- _WHAT THE TASK REQUIRES_
Your response should consist solely of the lines from the one containing "U0 edge. -/" through the end of the data, copied exactly.

EXCERPTED DATA below:

/-- Resets a queue: every record is counted, and the owner's work ends with a status. -/
def Dev.resetQueueWork (d : Dev) (q status : Nat) : Dev :=
  if 40 ≤ q ∧ q < 60 then (d.resetQueue q).failAll (d.frameKeys q ((q - 40) / 4)) status
  else if 1024 ≤ q ∧ q < 13312 then
    let c := q - 1024
    ((d.resetQueue q).endTransfersOn [c] status).endSubscription c (some status)
  else if q = 33 ∨ q = 34 then (d.resetQueue q).updEth (q - 33) fun e => { e with rspTo := [] }
  else if q = sheetQueue 1 then (d.endClass 1 status).resetQueue q
  else if q = sheetQueue 2 then (d.endClass 2 status).resetQueue q
  else match ttOwner q with
    | some k => (d.resetQueue q).clearTtBuffers k
    | none => d.resetQueue q

/-- A queue reset is complete: its segments are back on their lists, those of a receive queue in its pool, and the queue is
IDLE. -/
def Dev.sweepDone (d : Dev) (q : Nat) : Dev :=
  if 64 ≤ q ∧ q < 184 then d.poolSwept ((q - 64) / 24) ((q - 64) % 24 / 4) (q % 4) else d.sweepQueue q

/-! ## Alarms of the Vat (R134, R137 to R139) -/

/-- A pointer fault in queue q stops and resets it. -/
def Dev.ptrFault (d : Dev) (q bank : Nat) : Dev :=
  (d.resetQueueWork q stPoisoned).assert srcVatPtr (at_ q 16 ||| at_ bank 0)

/-- A pointer fault in the free list of logical bank k quarantines it. -/
def Dev.listFault (d : Dev) (k : Nat) : Dev :=
  (d.updFreeList k fun f => { f with quarantined := true }).assert srcVatPtr (at_ 0x3FFF 16 ||| at_ (d.vat.slotBank k) 0)

/-- The comparisons of R137: queues whose pointers, links or state table entries disagree are reset, lists whose heads
disagree are quarantined. -/
def Dev.checkBooks (d : Dev) : Dev :=
  let d1 := forEach ((d.vat.queues.filter fun kq => kq.2.state = .active && !d.queueSound kq.1).map Prod.fst) (fun q a =>
    a.ptrFault q (a.vat.slotBank (segBank (a.vat.books.ptr q).1.seg))) d
  forN d1.allocBanks (fun k a => if a.vat.headOk k || (a.freeList k).quarantined then a else a.listFault k) d1

/-- What a row that reads the Vat leaves to the collector: the parity failures of its reads (VAT_PARITY), and the pointer
faults it met (VAT_PTR). -/
def Dev.vatAlarms (d : Dev) : Dev :=
  (forEach d.vat.parityDue (fun b a => a.assert srcVatParity (at_ b 0)) (d.updVat fun v => { v with parityDue := [] })).checkBooks

/-! ## The Vat's depth (R125, R147, R148, R308) -/

/-- The depth that the registers ask for: in TRIM the shallower of `TRIM_DEPTH` and `VAT_CFG.DEPTH`. -/
def Dev.depthTarget (d : Dev) : Nat := if d.power.state = .trim then d.trimDepth else d.fld aVatCfg 0 2

/-- Starts a change to the depth asked for. -/
def Dev.seekDepth (d : Dev) : Dev := d.seekTo d.depthTarget

/-! ## Rules that span registers (R129, R190, R254, R326) -/

/-- The value of a register under judgement: `v` at address `a`, what `f` gives elsewhere. -/
def withValue (f : Nat → W32) (a : Nat) (v : W32) (b : Nat) : W32 := if b = a then v else f b

/-- The reserves sum to at most 1,008. -/
def rsvOk (f : Nat → W32) : Bool := decide ((List.range 8).foldl (fun n i => n + bits (f (aVatRsv i)) 0 10) 0 ≤ 1008)
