-- ==== Sys2Proof/Machine/Grid.lean ====
section
/-! DEFINITION. The rows of the grid (R159 to R183, R234, R248 to R256): microframe starts, slot strobes, the plan of the
next beat, the end of a beat, the tally, heartbeats and the edges of the beat source. -/

namespace Sys2Proof.Machine

open Sys2Proof

/-! ## The start of a microframe -/

/-- Whether this end of port n drives SOFs: an EMBEDDED port, or a coupler port that is DFP. -/
def Dev.drivesSof (d : Dev) (n : Nat) : Bool := d.isEmbedded n || (d.isCoupler n && !(d.link n).ufp)

/-- A SOF leaves on port n (R159, R161, R199): at HS and SuperSpeed in every microframe, at FS in the first of a frame; an
LS port gets its keep-alive, an end of packet that carries no byte. None leaves in L1, U1, U2 or suspend, or on a port that
R18 has withdrawn. -/
def Dev.sendSof (d : Dev) (n : Nat) : Dev :=
  let p := d.port n
  if d.drivesSof n && d.served n && ((p.state = .enabled && p.link = 0) || p.resumeRecovery) &&
      (p.ss || 2 ≤ p.speed || d.sofCount % 8 = 0) then
    d.sendUnit n (if p.speed = 0 && !p.ss then [] else 0xA5 :: leBytes 2 d.sofCount) false
  else d

/-- The key guards count down (R400); each re-arms at its own row. -/
def Dev.tickGuards (d : Dev) : Dev :=
  forEach (d.guards.map Prod.fst) (fun g a => if 2 ≤ a.guard g then a.setGuard g (a.guard g - 1) else a) d

/-- The BEAT frame of R272. -/
def Dev.beatPayload (d : Dev) (n : Nat) : List Byte :=
  let l := d.link n
  [5, BitVec.ofNat 8 d.dkHops] ++ leBytes 6 d.deckle.beat.toNat ++ leBytes 2 (l.delay.getD 0) ++
    [BitVec.ofNat 8 (b2n l.delay.isSome), 0] ++ ([0, 1, 2, 3] : List Nat).flatMap (fun v => leBytes 4 (l.svc v).sent.toNat) ++
    ([0, 1, 2, 3] : List Nat).flatMap (fun v => leBytes 4 (l.svc v).released.toNat)

/-- The DFP ends send their BEAT frames, in microframe 2 (R271). -/
def Dev.sendBeats (d : Dev) : Dev :=
  forN 4 (fun n a =>
    if !(a.link n).ufp && (a.link n).state.lively then a.sendFrame n false (controlFrame (a.beatPayload n)) else a) d

/-- One port at a beat start: its idle beats and those of the subtrees below it (R298, R300). -/
def Dev.portBeat (d : Dev) (n : Nat) : Dev :=
  let idle := d.idleBeat n
  let below := d.subtreeBeats n
  d.updPort n fun p =>
    { p with idleBeats := if idle then p.idleBeats + 1 else 0, busyBeat := false, busyCtxs := [], subIdle := below }

/-- What counts beats counts one more at a beat start (R141, R145, R166, R281, R298, R308 to R311). -/
def Dev.beatStarts (d : Dev) : Dev :=
  let d1 := forN 32 (fun n a => a.portBeat n) d.countBeats
  let d2 := forN 5 (fun n a => a.updLink n fun x => { x with beatsSince := x.beatsSince + 1 }) d1
  { d2 with vat := { d2.vat with beatsSinceRot := d2.vat.beatsSinceRot + 1, beatParity := [] } }

/-- What every microframe start does: SOFs, guards, buckets, the shares in use, and the BEAT frames of microframe 2. -/
def Dev.mfStarts (d : Dev) : Dev :=
  let d1 := { (forN 32 (fun n a => a.sendSof n) d).tickGuards.refill with used := [] }
  if d1.deckle.mf = 2 && d1.power.state ≠ .doze then d1.sendBeats else d1

/-- The beat in progress ends if its end strobe has not come. -/
def Dev.closeBeat (d : Dev) : Dev := if d.deckle.mf + 1 = d.beatLen && !d.deckle.beatEnded then d.beatEnd else d

/-- MICROFRAME_START. A beat whose end strobe has not come ends first. -/
def Dev.microframe (d : Dev) : Dev :=
  if !d.deckle.running then d
  else
    let d1 := d.closeBeat.advanceMf
    (if d1.deckle.mf = 0 then d1.takeAdopted.beatStarts else d1).mfStarts

def execMicroframeStart (s : State) : Host.Outcome State Fault Refusal := s.next s.dev.microframe.vatAlarms

/-! ## Slots, the plan and the end of a beat -/

/-- The token of the report poll on link n, at slot 0 of microframe 1, once the record it brings has its SV0 claim (R132,
R176, R261). A poll whose data never came has ended by then, and its times pair with none. -/
def Dev.pollReport (d : Dev) (n : Nat) : Dev :=
  let l := d.link n
  let d0 := if l.polled then (d.dropClaim 0 (recSegs 64)).updLink n fun x => { x with polled := false, t1 := none } else d
  if l.ufp || !(l.state.lively || l.state = .resetting) || !d.served n then d0
  else match d0.takeClaim 0 (recSegs 64) with
    | some d1 => (d1.sendUnit n [0x69] false).updLink n fun x => { x with polled := true }
    | none => d0

/-- SLOT_STROBE: the polls placed in the slot, the report polls of microframe 1, the samples of R256 at slot 0, and the
returns of R285. -/
def Dev.slotStrobe (d : Dev) : Dev :=
  match d.advanceSlot with
  | none => d
  | some d1 =>
    if d1.halted then d1
    else
      let d2 := d1.strobePolls
      let d3 := if d2.deckle.slot = 0 then d2.sampleLatency else d2
      let d4 := if d3.deckle.slot = 0 && d3.deckle.mf = 1 && d3.couchRuns then forN 4 (fun n a => a.pollReport n) d3 else d3
      forN 5 (fun n a => a.creditReturn n) d4

def execSlotStrobe (s : State) : Host.Outcome State Fault Refusal := s.next s.dev.slotStrobe.vatAlarms

/-- PLAN_NEXT_BEAT: in the last microframe of a beat. -/
def Dev.planNext (d : Dev) : Dev :=
  if d.deckle.running ∧ d.deckle.mf + 1 = d.beatLen then
    let p := d.plan
    d.updDk fun x => { x with nextQ := p.1, nextR := p.2.1, nextClamped := p.2.2 }
  else d

def execPlanNextBeat (s : State) : Host.Outcome State Fault Refusal := s.next s.dev.planNext

/-- BEAT_END_STROBE: in the last microframe of a beat, once. The Vat and the cores stand still in DOZE. -/
def Dev.beatEndStrobe (d : Dev) : Dev :=
  if d.deckle.running ∧ d.deckle.mf + 1 = d.beatLen ∧ d.deckle.beatEnded = false then
    if d.halted then d.foldedEvents.updDk fun x => { x with beatEnded := true } else d.beatEnd
  else d

def execBeatEndStrobe (s : State) : Host.Outcome State Fault Refusal := s.next s.dev.beatEndStrobe.vatAlarms

/-! ## The tally (R150) -/

/-- A window ran past its bound; the context word of that assertion is open. -/
def Dev.tallyOverrun (d : Dev) : Dev :=
  let w := d.freeWord
  (w.2.flag aVatTally 30).assert srcVatTally w.1

/-- TALLY_DEFERRED_CHECK. -/
def Dev.tallyDeferred (d : Dev) (cycles : Nat) : Dev :=
  if d.vat.tallyDue && !d.windowOpen then
    ({ d with vat := { d.vat with tallyDue := false, lastDefer := min cycles 8192 } }).tallyCheck
  else d

def execTallyDeferredCheck (cycles : Nat) (s : State) : Host.Outcome State Fault Refusal := s.next (s.dev.tallyDeferred cycles)

/-- TALLY_SKIP, after 8,192 core cycles. Whether one window ran past its 4,096, which raises VAT_TALLY, or several followed each
other is open. -/
def Dev.tallySkip (d : Dev) : Dev :=
  if d.vat.tallyDue then
    let d1 := (({ d with vat := { d.vat with tallyDue := false, lastDefer := 8192 } }).flag aVatTally 29).count (selector 0x20 1 0)
    let b := d1.freeBit
    if b.1 then b.2.tallyOverrun else b.2
  else d

def execTallySkip (s : State) : Host.Outcome State Fault Refusal := s.next s.dev.tallySkip

/-! ## Heartbeats and edges -/

/-- HEARTBEAT of the subscription on context c (R234). -/
def Dev.heartbeatRow (d : Dev) (c : Nat) : Dev :=
  match d.subscription c with
  | none => d
  | some x => if d.deckle.running && !d.deckle.beatEnded && x.heartbeatDue then d.heartbeatEntry c x else d

def execHeartbeat (ctx : Nat) (s : State) : Host.Outcome State Fault Refusal := s.next (s.dev.heartbeatRow ctx).vatAlarms

/-- BEAT_IN_EDGE: high for 48 Deckle cycles, less `DK_BEATIN.DELAY` (R163, R165). -/
def Dev.beatInEdge (d : Dev) (time high : Nat) : Dev :=
  if 48 ≤ high ∧ d.dkSrc = 1 then d.edge ((time : Int) - signed 12 (d.fld aDkBeatin 0 12)).toNat none else d

def execBeatInEdge (time highCycles : Nat) (s : State) : Host.Outcome State Fault Refusal :=
  s.next (s.dev.beatInEdge time highCycles)

/-- The edge of a COUPLER source. A UFP timestamps the SOF whose low count bits are 0 and takes off the link delay that its
neighbour has sent (R175); its number is one more than that of the beat before. A DFP takes the start that the exchange found
(R176). Without a delay, or before a first exchange completes, the edge is missing. -/
def Dev.couplerEdge (d : Dev) (time : Nat) : Dev :=
  let n := d.dkPort
  let l := d.link n
  if l.ufp then
    match d.deckle.linkDelay with
    | some x =>
      let number := d.deckle.neighbourBeat.map (· + 1)
      (d.edge (time - x) number).updDk fun k => { k with neighbourBeat := number }
    | none => d
  else match l.found with
    | some f => (d.edge f.1 (some f.2)).updLink n fun x => { x with found := none }
    | none => d

/-- SOURCE_EDGE of a source other than `BEAT_IN`: a COUPLER edge, or the moment of a PTP or U0 edge. -/
def Dev.sourceEdge (d : Dev) (time : Nat) (number : Option BeatNo) : Dev :=
  if d.dkSrc = 1 then d else if d.dkSrc = 4 then d.couplerEdge time else d.edge time number

def execSourceEdge (time : Nat) (number : Option BeatNo) (s : State) : Host.Outcome State Fault Refusal :=
  s.next (s.dev.sourceEdge time number)

def execMissingEdge (s : State) : Host.Outcome State Fault Refusal := s.next s.dev.missEdge

end Sys2Proof.Machine
end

End of EXCERPTED DATA.

- _RESPONSE_
/-- SOURCE_EDGE of a source other than `BEAT_IN`: a COUPLER edge, or the moment of a PTP or U0 edge. -/
def Dev.sourceEdge (d : Dev) (time : Nat) (number : Option BeatNo) : Dev :=
  if d.dkSrc = 1 then d else if d.dkSrc = 4 then d.couplerEdge time else d.edge time number

def execSourceEdge (time : Nat) (number : Option BeatNo) (s : State) : Host.Outcome State Fault Refusal :=
  s.next (s.dev.sourceEdge time number)

def execMissingEdge (s : State) : Host.Outcome State Fault Refusal := s.next s.dev.missEdge

end Sys2Proof.Machine
end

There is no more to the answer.